WHAT IS BEING ASKED –
Return the count of lines in the records that include the string "drainWrite", and nothing besides it.

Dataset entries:
-- Opening Marker --

@[simp] theorem State.placeGang_wf (s : State) (l : Nat) (x : Launch) (c : StreamCmd) (k : Kernel) (gid : Nat) (units : List Nat) (h : memoryWf s.mem = true) : memoryWf (State.placeGang s l x c k gid units).mem = true := by
  unfold State.placeGang
  refine foldl_wf _ (fun s a h => by (repeat' split) <;> simp [h]) _ _ ?_
  exact foldl_wf _ (fun s p h => by rw [State.clearRo_mem]; exact h) _ _ (by rw [State.applyIdlePends_mem]; exact h)

@[simp] theorem State.placeWord_wf (s : State) (nbits w : Nat) (h : memoryWf s.mem = true) :
    memoryWf (State.placeWord s nbits w).mem = true := by
  unfold State.placeWord
  dsimp only
  have e : memoryWf s.atRest.mem = true := h
  split <;> simp [e]

@[simp] theorem State.predict_wf (s : State) (key : Nat) (x : ArrayState) (h : memoryWf s.mem = true) :
    memoryWf (State.predict s key x).mem = true := by
  unfold State.predict
  dsimp only
  (repeat' split) <;> simp [h]

@[simp] theorem State.privilegeTrap_wf (s : State) (ag : Agent) (major minor : Nat) (h : memoryWf s.mem = true) :
    memoryWf (State.privilegeTrap s ag major minor).mem = true := by
  unfold State.privilegeTrap
  (repeat' split) <;> simp [h]

@[simp] theorem State.readFrame_wf (s : State) (key w : Nat) (h : memoryWf s.mem = true) :
    memoryWf (State.readFrame s key w).2.mem = true := by
  unfold State.readFrame
  (repeat' split) <;> simp [h]

@[simp] theorem State.renewTraps_wf (s : State) (g : Nat) (h : memoryWf s.mem = true) : memoryWf (State.renewTraps s g).mem = true := by
  unfold State.renewTraps
  exact foldl_wf _ (fun s a h => by (repeat' split) <;> simp [h]) _ _ h

@[simp] theorem State.resumeCell_wf (s : State) (key : Nat) (c : Cell) (emu : Option Instr) (x : Bool) (h :
    memoryWf s.mem = true) : memoryWf (State.resumeCell s key c emu x).mem = true := by
  unfold State.resumeCell
  (repeat' split) <;> simp [h]

@[simp] theorem State.runPtupd_wf (s : State) (k : Nat) (d : BitVec 5) (n : Nat) (ls : List (Option Nat × Nat)) (h : memoryWf s.mem = true) : memoryWf (State.runPtupd s k d n ls).mem = true := by
  unfold State.runPtupd
  dsimp only
  have e : ∀ (l : List ListEntry) (f : Nat → Option Nat) (s : State), memoryWf s.mem = true →
      memoryWf (l.foldl (fun s e => match f e.index with
        | some l => s.writeEres l e.ecode 0
        | none => s) s).mem = true :=
    fun l f s hs => foldl_wf _ (fun s a h => by split <;> simp [h]) _ _ hs
  split
  · rw [State.finishPtupd_mem, State.setCore_mem, State.setPart_mem]
    exact e _ (fun i => placeAt ls (32 * i + 16)) _ h
  · rw [State.resumeCore_mem]
    exact e _ (fun i => placeAt ls (32 * i + 16)) _ h

@[simp] theorem State.scalarReply_wf (s : State) (ag : Agent) (id : Nat) (h : memoryWf s.mem = true) :
    memoryWf (State.scalarReply s ag id).mem = true := by
  unfold State.scalarReply
  (repeat' split) <;> simp [h]

@[simp] theorem State.stallOn_wf (s : State) (key : Nat) (c : Cell) (need : Nat) (h : memoryWf s.mem = true) :
    memoryWf (State.stallOn s key c need).mem = true := by
  unfold State.stallOn
  (repeat' split) <;> simp [h]

@[simp] theorem State.startLaunch_wf (s : State) (n r k : Nat) (mb : Vector Word 16) (h : memoryWf s.mem = true) :
    memoryWf (State.startLaunch s n r k mb).mem = true := by
  unfold State.startLaunch
  (repeat' split) <;> simp [h]

@[simp] theorem State.streamTrap_wf (s : State) (k code : Nat) (addr : Word) (h : memoryWf s.mem = true) :
    memoryWf (State.streamTrap s k code addr).mem = true := by
  unfold State.streamTrap
  (repeat' split) <;> simp [h]

@[simp] theorem State.suspendCmd_wf (s : State) (key : Nat) (r : Running) (h : memoryWf s.mem = true) :
    memoryWf (State.suspendCmd s key r).mem = true := by
  unfold State.suspendCmd
  dsimp only
  (repeat' split) <;> simp [h]

@[simp] theorem State.syncTrap_wf (s : State) (ag : Agent) (code : Nat) (obj : Word) (h : memoryWf s.mem = true) :
    memoryWf (State.syncTrap s ag code obj).mem = true := by
  unfold State.syncTrap
  (repeat' split) <;> simp [h]

@[simp] theorem State.takeRecord_wf (s : State) (n : Nat) (h : memoryWf s.mem = true) : memoryWf (State.takeRecord s n).mem = true := by
  unfold State.takeRecord
  dsimp only
  split
  · simp [h]
  · rename_i r _
    generalize ht : ({ s with served := s.served.insert (wqPart (s.wq n) * 8 + s.queueBand n) n } : State) = t
    have e : memoryWf t.mem = true := by subst ht; simp [h]
    (repeat' split) <;> first | simp [e] | exact State.consume_wf _ _ (State.startLaunch_wf _ _ _ _ _ (State.noteQuota_wf _ _ _ e))

@[simp] theorem State.trapCells_wf (s : State) (cells : List (Nat × Cell)) (code : Nat) (h : memoryWf s.mem = true) :
    memoryWf (State.trapCells s cells code).mem = true := by
  unfold State.trapCells
  exact foldl_wf _ (fun s a h => by (repeat' split) <;> simp [h]) _ _ h

@[simp] theorem State.modUnit_mem (s : State) (u : Nat) (f : Cell → Cell) : (State.modUnit s u f).mem = s.mem := rfl

@[simp] theorem State.dropEntry_mem (s : State) (u array n : Nat) : (State.dropEntry s u array n).mem = s.mem := by
  unfold State.dropEntry
  dsimp only
  (repeat' split) <;> rfl

@[simp] theorem State.uncorrectable_wf (s : State) (w : Store) (h : memoryWf s.mem = true) :
    memoryWf (State.uncorrectable s w).mem = true := by
  unfold State.uncorrectable
  split
  · exact h
  · rw [State.modCell_mem]; exact h
  · exact h
  · split
    · rw [State.checkEvents_mem]; exact h
    · exact h
  · rw [State.dropEntry_mem]; exact h
  · exact State.machineCheck_wf _ _ _ _ _ _ h
  · exact h

@[simp] theorem State.unitAbsent_wf (s : State) (ag : Agent) (major minor : Nat) (short : Bool) (h :
    memoryWf s.mem = true) : memoryWf (State.unitAbsent s ag major minor short).mem = true := by
  unfold State.unitAbsent
  (repeat' split) <;> simp [h]

@[simp] theorem State.vectorTrap_wf (s : State) (key code : Nat) (h : memoryWf s.mem = true) :
    memoryWf (State.vectorTrap s key code).mem = true := by
  unfold State.vectorTrap
  (repeat' split) <;> simp [h]

@[simp] theorem State.wagDeliver_wf (s : State) (key : Nat) (x : Cmd) (h : memoryWf s.mem = true) :
    memoryWf (State.wagDeliver s key x).1.mem = true := by
  unfold State.wagDeliver
  dsimp only
  (repeat' split) <;> simp [h]

@[simp] theorem State.wearCell_wf (s : State) (u : Nat) (inc : Word) (h : memoryWf s.mem = true) :
    memoryWf (State.wearCell s u inc).mem = true := by
  unfold State.wearCell
  extract_lets l l' t t'
  rw [State.changeCell_mem]
  have e : memoryWf t.mem = true := by
    rw [State.setLife_mem]
    exact h
  clear_value t
  exact State.chargeStays_wf _ _ _ _ e

@[simp] theorem State.writeTqcfg_wf (s : State) (p : Nat) (v : Word) (h : memoryWf s.mem = true) :
    memoryWf (State.writeTqcfg s p v).mem = true := by
  unfold State.writeTqcfg
  (repeat' split) <;> simp [h]

@[simp] theorem State.writeTqhead_wf (s : State) (p : Nat) (v : Word) (h : memoryWf s.mem = true) :
    memoryWf (State.writeTqhead s p v).mem = true := by
  unfold State.writeTqhead
  dsimp only
  (repeat' split) <;> simp [h]

@[simp] theorem State.writeSysreg_wf (s : State) (root : Bool) (p k : Nat) (v : Word) (h : memoryWf s.mem = true) :
    memoryWf (State.writeSysreg s root p k v).mem = true := by
  unfold State.writeSysreg
  dsimp only
  (repeat' split) <;> simp [h]

theorem drainWrite_wf (s : State) (key : Nat) (c : Cell) (x : Cmd) (v : DrainVals) (d : BitVec 512) (i j0 n : Nat) (stats : Bool) (h : memoryWf s.mem = true) (t : State) (e : drainWrite s key c x v d i j0 n stats = .ok t) : memoryWf t.mem = true := by
  unfold drainWrite at e
  obtain ⟨q, -, e⟩ := Eng.bind_eq_ok e
  dsimp only at e
  split at e
  · simp at e
  · simp only [Eng.ok.injEq] at e
    subst e
    (repeat' split) <;> simp [h]

@[simp] theorem recordFailed_wf (s : State) (key : Nat) (x : Cmd) (j : CopyJob) (code : Nat) (h :
    memoryWf s.mem = true) : memoryWf (recordFailed s key x j code).mem = true := by
  unfold recordFailed
  (repeat' split) <;> simp [h]

/-! ## The end of a cycle -/

@[simp] theorem State.acquireScope_mem (s : State) (ag : Agent) (scope : Nat) : (State.acquireScope s ag scope).mem = s.mem := by
  unfold State.acquireScope
  (repeat' split) <;> first | rfl | simp

@[simp] theorem State.engineAcquired_mem (s : State) (key : Nat) (x : Cmd) (acq : List Nat) :
    (State.engineAcquired s key x acq).mem = s.mem := by
  unfold State.engineAcquired
  split <;> simp

@[simp] theorem State.earlyAcquire_mem (s : State) (key id : Nat) : (State.earlyAcquire s key id).mem = s.mem := by
  unfold State.earlyAcquire
  dsimp only
  (repeat' split) <;> simp

@[simp] theorem State.earlyAcquires_mem (s : State) : s.earlyAcquires.mem = s.mem := by
  unfold State.earlyAcquires
  exact foldl_mem _ (fun s p => by simp) _ _

@[simp] theorem State.startPtupd_wf (s : State) (k : Nat) (d : BitVec 5) (list : Word) (n : Nat) (h : memoryWf s.mem = true) :
    memoryWf (State.startPtupd s k d list n).mem = true := by
  unfold State.startPtupd
  (repeat' split) <;> simp [h]

@[simp] theorem State.advancePtupd_wf (s : State) (h : memoryWf s.mem = true) : memoryWf (State.advancePtupd s).mem = true := by
  unfold State.advancePtupd
  dsimp only
  have e : ((List.range 8).foldl State.finishPtupd s).mem = s.mem := foldl_mem _ (fun s p => by simp) _ _
  (repeat' split) <;> simp [h, e]

@[simp] theorem State.reachPtupd_mem (s : State) (k : Nat) : (State.reachPtupd s k).mem = s.mem := by
  unfold State.reachPtupd
  (repeat' split) <;> first | rfl | simp

@[simp] theorem State.advanceCore_mem (s : State) (k : Nat) : (State.advanceCore s k).mem = s.mem := by
  unfold State.advanceCore
  (repeat' split) <;> first | rfl | simp

@[simp] theorem State.advanceCores_wf (s : State) (h : memoryWf s.mem = true) : memoryWf s.advanceCores.mem = true := by
  unfold State.advanceCores
  exact State.advancePtupd_wf _ (foldl_wf _ (fun s k h => by rw [State.advanceCore_mem]; exact h) _ _ h)

@[simp] theorem State.deliverAll_wf (s : State) (h : memoryWf s.mem = true) : memoryWf s.deliverAll.mem = true := by
  unfold State.deliverAll
  generalize s.records.foldl (fun l x => insertRecord x l) [] = l
  refine foldl_wf _ (fun s x h => ?_) l _ h
  split
  · exact State.deliver_wf _ _ _ h
  · exact h

@[simp] theorem State.nextCycle_mem (s : State) : s.nextCycle.mem = s.mem := by rw [State.nextCycle]

/-- The end of a cycle keeps the canonical form. -/
@[simp] theorem State.tick_wf (s : State) (h : memoryWf s.mem = true) : memoryWf s.tick.mem = true := by
  rw [State.tick, State.nextCycle_mem, State.endCycle]
  exact State.deliverAll_wf _ (State.advanceCores_wf _ (by simp [h]))

end Sys2Proof.Machine
end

-- Closing Marker --

ANSWER TO THE EXERCISE –
2